• [GOAL OF THE EXERCISE]: Every line from the one containing "c3)) (by simp)" to the one containing "rw [hrun] at h" in the records below, both included, must be set down exactly, and no other line.

[Stored data]
/-- A pending release, tested in its place (R120, R122). -/
theorem State.Answers.release {s t : State} {side : Side} (h : s.Answers t (.release side))
    (hx : ∀ x, x ≠ side → (s.units.releases.get x).releasePending = false) :
    let u := s.units
    let old := u.releases.get side
    let free := 64 - s.waitingWrites.length
    let fails := u.active = false ∨ old.latch = false ∨ (u.orders.get side).queue = [] ∨ 2 ≤ old.dumps.length
    (fails → { s with held := [] }.Makes t (u.setRelease side { old with releasePending := false }, [])) ∧
      ∀ z first rest, ¬ fails → u.binding side = some z → (u.orders.get side).queue = first :: rest → first.heads.Nodup →
        (∀ h x, (u.purgeEntry h .stale).addr ≠ u.flagAddr x) →
        let stale := (u.setZone z (u.zones.get z).effect).staleAt z first.heads
        let need := first.heads.length + stale.length + if stale = [] then 0 else 1
        (min 64 need ≤ free → ∃ kept, (need + 4 * stale.length ≤ free → ∀ h, kept h = true) ∧
          { s with held := [] }.Makes t (u.release side z first kept)) ∧
        (free < min 64 need → t = { s with held := [⟨.release side, need⟩] }) := by
  intro u old free fails
  have hrel : u.releasable side = true ↔ ¬ fails := by
    unfold Units.releasable
    have : Config.dumpDepth = 2 := rfl
    simp only [this, Bool.and_eq_true, decide_eq_true_eq, Bool.not_eq_true', List.isEmpty_eq_false_iff, fails, old, not_or,
      Bool.not_eq_false, Nat.not_le]
    tauto
  constructor
  · intro hf
    have hno : u.releasable side = false := by
      cases hb : u.releasable side
      · rfl
      · exact absurd hf (hrel.1 hb)
    have hb : ∀ b k, (Owner.release side).body (.begin u b k) =
        (Ev.begin u b k).modRelease side fun r => { r with releasePending := false } := fun b k => by
      show (Ev.begin u b k).pendingRelease side = _
      unfold Ev.pendingRelease
      rw [show (Ev.begin u b k).units.releasable side = false from hno]
      rfl
    have g := h.does (r := (u.setRelease side { old with releasePending := false }, []))
      (fun b k => by rw [hb]; exact Ev.Does.modRelease (s := side) (fun r => { r with releasePending := false }) fun c => by cases c)
      (fun b k => by rw [hb]; rfl)
      (fun x => by
        rw [Units.setRelease_releases, PerSide.get_set]
        split
        · rfl
        · exact hx x (by assumption))
    refine g.1 ?_
    have : (s.units.writes (u.setRelease side { old with releasePending := false }, [])).length = 0 := by
      unfold Units.writes Units.puts Units.flagQueued
      simp [Ev.begin]
    rw [this]
    omega
  · intro z first rest hf hz hq hn ha stale need
    have hyes : u.releasable side = true := hrel.2 hf
    have hb : ∀ b k, (Owner.release side).body (.begin u b k) = (Ev.begin u b k).doRelease side := fun b k => by
      show (Ev.begin u b k).pendingRelease side = _
      unfold Ev.pendingRelease
      rw [show (Ev.begin u b k).units.releasable side = true from hyes]
      rfl
    have hneed : ∀ b, (runEvent b 0 (Owner.release side).body u).need = need := fun b => by
      have : runEvent b 0 (Owner.release side).body u = runEvent b 0 (fun e => e.doRelease side) u := by
        unfold runEvent; rw [hb]
      rw [this]
      exact Units.release_need hz hq hn ha
    have hat : attempt free (Owner.release side).body u =
        if min 64 need ≤ free then .ok (runEvent true (free - need) (Owner.release side).body u) else .error need := by
      unfold attempt fits
      simp only [hneed]
      have : Config.queueDepth = 64 := rfl
      rw [this, Nat.min_comm]
      by_cases c : min 64 need ≤ free
      · rw [if_pos (by simpa using c), if_pos c]
      · rw [if_neg (by simpa using c), if_neg (by simpa using c), if_neg c]
    unfold State.Answers at h
    rw [State.free_waiting, hat] at h
    refine ⟨fun c => ?_, fun c => ?_⟩
    · rw [if_pos c] at h
      simp only at h
      obtain ⟨kept, hk, -, d⟩ := Ev.Does.doRelease (e := Ev.begin u true (free - need)) side z first rest hz hq hn
      refine ⟨kept, fun c2 => hk (by
        show 4 * stale.length ≤ free - need
        omega), ?_⟩
      have hp : ∀ x, ((u.release side z first kept).1.releases.get x).releasePending = false := fun x => by
        by_cases c3 : x = side
        · rw [c3]; exact u.release_pending side z first kept
        · have := d.steady.pending x
          cases hb : ((u.release side z first kept).1.releases.get x).releasePending
          · rfl
          · exact absurd ((this hb).symm.trans (hx x c3)) (by simp)
      have hrun : runEvent true (free - need) (Owner.release side).body u =
          ((Ev.begin u true (free - need)).doRelease side).close u := by unfold runEvent; rw [hb]
      rw [hrun] at h
      have hc := State.commit_held (s.setHeld []) ((Ev.begin u true (free - need)).doRelease side) rfl fun x => by
        rw [d.units]; exact hp x
      rw [h hc]
      exact (State.commit_leaves (s := s.setHeld []) rfl _).makes_of d rfl rfl hp
    · rw [if_neg (by omega)] at h
      exact h

/-- The held event alone in the held list has been tested (R143 to R145). -/
theorem State.Answers.tested {s t : State} {o : Owner} (h : s.Answers t o)
    (hx : ∀ side, (s.units.releases.get side).releasePending = true → o = .release side) : s.Tested t o := by
  have off : ∀ side, o ≠ .release side → (s.units.releases.get side).releasePending = false := fun side c => by
    cases hb : (s.units.releases.get side).releasePending
    · rfl
    · exact absurd (hx side hb) c
  refine ⟨fun r hr hu => h.pending (fun side => off side ?_) hr hu, ?_⟩
  · rintro rfl
    cases hr
  · rintro side rfl
    exact h.release fun x c => off x fun e => c (by cases e; rfl)

/-! ### The issue queue's turn (R141, R142) -/

/-- The oldest entry written, and nothing else. -/
theorem State.writeEntry_written {s : State} (hm : s.mem.wf = true) {x : QueueEntry} {rest : List QueueEntry}
    (hw : s.waitingWrites = x :: rest) : s.EntryWritten s.writeEntry x rest := by
  have hw' : s.queue ++ s.startTail = x :: rest := hw
  unfold State.writeEntry
  rw [hw']
  simp only
  obtain ⟨h1, h2⟩ := Memory.wrote s.mem x.addr x.data hm
  refine ⟨h1, h2, ?_, rfl, rfl, rfl, rfl, rfl, fun side => ?_, fun q hq => ?_⟩
  · unfold State.waitingWrites State.setGranted State.setUnits State.setWrites
    simp
  · show (s.units.entryWritten x).notices.get side = _
    unfold Units.entryWritten NoticeSide.flagWritten
    cases side <;> simp only [Units.setNotice, PerSide.set, PerSide.get] <;> split <;> rfl
  · show s.units.keeps (s.units.entryWritten x) q
    unfold Units.entryWritten
    cases q <;> simp [Units.keeps] at hq ⊢ <;> first | rfl | (rename_i y; cases y <;> simp at hq)

theorem State.writeEntry_releases (s : State) (x : Side) : s.writeEntry.units.releases.get x = s.units.releases.get x := by
  unfold State.writeEntry
  split <;> rfl

/-- With no port waiting the queue's turn is one grant to it. -/
theorem State.Quiet.drain_grant {s : State} (h : s.Quiet) (hq : s.queue ≠ []) : s.drain = s.grantQueue := by
  have hne : s.queue.isEmpty = false := by cases h : s.queue <;> simp_all
  have hc : s.choice = some .queue := by
    unfold State.choice
    split
    · rfl
    · have hw : ∀ q, s.waits (.port q) = false := fun q => by simp [State.waits, (h q).1]
      have hqw : s.waits .queue = true := by simp [State.waits, hne]
      cases s.lastGranted with
      | port x => cases x <;> simp [cyclicAfter, hw, hqw]
      | queue => simp [cyclicAfter, hw, hqw]
  have hf : s.grantFuel = (1023 + s.startTail.length) + 1 := by simp [State.grantFuel]; omega
  unfold State.drain
  rw [hne, hf]
  unfold State.until
  rw [hc]
  simp only [Bool.false_eq_true, if_false, if_true]
  show (s.grantQueue).settlePorts = _
  refine State.Quiet.settlePorts fun q => ?_
  have := h q
  have hp : s.grantQueue.ports = s.ports := by
    unfold State.grantQueue
    rw [hne]
    exact (State.retest_inside _ _ s.writeEntry).2.1.trans (State.writeEntry_ports s)
  simp only [State.front, hp] at *
  exact this

end Sys2Proof.Machine
end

• [ANSWER SECTION]:
          · exact absurd ((this hb).symm.trans (hx x c3)) (by simp)
      have hrun : runEvent true (free - need) (Owner.release side).body u =
          ((Ev.begin u true (free - need)).doRelease side).close u := by unfold runEvent; rw [hb]
      rw [hrun] at h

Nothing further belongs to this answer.